Records excerpted from a collection:

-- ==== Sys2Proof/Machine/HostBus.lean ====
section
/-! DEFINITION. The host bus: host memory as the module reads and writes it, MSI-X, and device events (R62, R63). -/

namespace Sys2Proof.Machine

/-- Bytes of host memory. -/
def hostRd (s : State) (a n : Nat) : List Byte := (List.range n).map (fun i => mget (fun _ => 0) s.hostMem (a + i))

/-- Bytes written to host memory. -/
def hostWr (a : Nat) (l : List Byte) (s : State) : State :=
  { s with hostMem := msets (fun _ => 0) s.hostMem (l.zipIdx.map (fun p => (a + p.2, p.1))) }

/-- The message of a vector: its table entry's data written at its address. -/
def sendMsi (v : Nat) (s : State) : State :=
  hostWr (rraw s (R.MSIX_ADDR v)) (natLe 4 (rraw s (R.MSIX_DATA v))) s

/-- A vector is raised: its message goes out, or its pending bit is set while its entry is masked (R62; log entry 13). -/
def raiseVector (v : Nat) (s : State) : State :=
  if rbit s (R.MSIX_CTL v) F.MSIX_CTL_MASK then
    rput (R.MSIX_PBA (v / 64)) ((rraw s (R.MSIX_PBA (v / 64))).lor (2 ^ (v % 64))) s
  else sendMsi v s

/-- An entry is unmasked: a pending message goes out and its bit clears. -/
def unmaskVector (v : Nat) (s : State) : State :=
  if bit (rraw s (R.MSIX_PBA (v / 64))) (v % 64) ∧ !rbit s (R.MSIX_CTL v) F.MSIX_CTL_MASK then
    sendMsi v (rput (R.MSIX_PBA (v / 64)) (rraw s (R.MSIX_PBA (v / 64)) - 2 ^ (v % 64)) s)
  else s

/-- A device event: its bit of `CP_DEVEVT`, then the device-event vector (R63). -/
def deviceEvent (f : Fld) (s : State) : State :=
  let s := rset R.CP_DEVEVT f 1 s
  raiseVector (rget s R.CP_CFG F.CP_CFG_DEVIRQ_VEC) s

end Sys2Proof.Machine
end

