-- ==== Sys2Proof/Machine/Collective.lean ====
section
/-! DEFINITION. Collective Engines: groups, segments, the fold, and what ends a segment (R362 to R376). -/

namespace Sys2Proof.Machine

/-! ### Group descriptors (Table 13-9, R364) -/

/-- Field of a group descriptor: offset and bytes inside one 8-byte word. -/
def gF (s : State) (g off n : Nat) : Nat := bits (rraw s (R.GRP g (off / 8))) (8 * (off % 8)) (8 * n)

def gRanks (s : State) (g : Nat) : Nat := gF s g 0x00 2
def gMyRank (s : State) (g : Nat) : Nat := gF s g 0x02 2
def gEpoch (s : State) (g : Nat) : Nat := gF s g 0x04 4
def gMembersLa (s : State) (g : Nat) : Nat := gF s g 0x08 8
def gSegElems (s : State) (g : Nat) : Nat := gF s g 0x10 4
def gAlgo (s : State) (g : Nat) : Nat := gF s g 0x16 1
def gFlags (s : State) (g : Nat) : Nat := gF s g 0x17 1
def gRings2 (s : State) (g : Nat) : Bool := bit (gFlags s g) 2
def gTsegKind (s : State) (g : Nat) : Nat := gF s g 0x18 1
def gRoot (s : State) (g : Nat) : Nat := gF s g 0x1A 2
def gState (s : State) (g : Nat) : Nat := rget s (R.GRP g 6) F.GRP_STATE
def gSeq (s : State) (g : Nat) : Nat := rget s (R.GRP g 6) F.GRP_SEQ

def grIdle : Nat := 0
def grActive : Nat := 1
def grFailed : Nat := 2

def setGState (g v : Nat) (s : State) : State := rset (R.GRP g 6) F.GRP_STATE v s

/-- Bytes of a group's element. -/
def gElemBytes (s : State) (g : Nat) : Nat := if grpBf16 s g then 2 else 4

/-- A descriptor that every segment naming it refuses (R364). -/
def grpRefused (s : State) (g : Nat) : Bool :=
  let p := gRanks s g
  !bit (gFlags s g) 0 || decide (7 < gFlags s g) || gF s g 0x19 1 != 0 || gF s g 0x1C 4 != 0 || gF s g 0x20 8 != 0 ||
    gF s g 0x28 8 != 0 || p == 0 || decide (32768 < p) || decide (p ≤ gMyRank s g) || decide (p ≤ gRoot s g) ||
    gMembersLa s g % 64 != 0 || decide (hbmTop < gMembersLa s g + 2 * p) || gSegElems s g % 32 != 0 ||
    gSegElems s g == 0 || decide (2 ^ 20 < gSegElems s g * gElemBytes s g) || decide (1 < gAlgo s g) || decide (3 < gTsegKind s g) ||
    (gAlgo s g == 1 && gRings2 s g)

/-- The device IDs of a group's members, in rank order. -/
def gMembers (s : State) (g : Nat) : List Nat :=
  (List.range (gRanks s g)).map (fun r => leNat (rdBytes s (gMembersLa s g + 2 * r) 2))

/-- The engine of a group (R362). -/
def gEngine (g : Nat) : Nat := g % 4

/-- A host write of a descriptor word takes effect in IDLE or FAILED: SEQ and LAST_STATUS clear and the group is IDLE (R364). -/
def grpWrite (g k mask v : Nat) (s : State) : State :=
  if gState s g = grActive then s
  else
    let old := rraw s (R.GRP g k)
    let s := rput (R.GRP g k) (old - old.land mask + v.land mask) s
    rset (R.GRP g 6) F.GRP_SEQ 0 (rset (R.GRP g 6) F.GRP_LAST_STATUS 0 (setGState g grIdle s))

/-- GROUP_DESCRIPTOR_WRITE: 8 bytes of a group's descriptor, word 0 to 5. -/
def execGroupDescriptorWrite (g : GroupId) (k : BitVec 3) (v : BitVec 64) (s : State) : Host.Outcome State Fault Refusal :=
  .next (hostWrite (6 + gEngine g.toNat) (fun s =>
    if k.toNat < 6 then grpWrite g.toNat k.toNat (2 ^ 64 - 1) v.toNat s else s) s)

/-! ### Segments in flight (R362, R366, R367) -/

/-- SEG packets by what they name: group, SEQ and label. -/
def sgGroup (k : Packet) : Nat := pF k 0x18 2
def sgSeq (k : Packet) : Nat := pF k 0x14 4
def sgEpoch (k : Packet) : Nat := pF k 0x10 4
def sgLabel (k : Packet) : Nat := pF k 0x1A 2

Problem: In the entries above, find the line with "def gTsegKind (s" and the line with "def grFailed : Nat := 2", then set down exactly those two and every line between them, nothing else.

Exercise output:
def gTsegKind (s : State) (g : Nat) : Nat := gF s g 0x18 1
def gRoot (s : State) (g : Nat) : Nat := gF s g 0x1A 2
def gState (s : State) (g : Nat) : Nat := rget s (R.GRP g 6) F.GRP_STATE
def gSeq (s : State) (g : Nat) : Nat := rget s (R.GRP g 6) F.GRP_SEQ

def grIdle : Nat := 0
def grActive : Nat := 1
def grFailed : Nat := 2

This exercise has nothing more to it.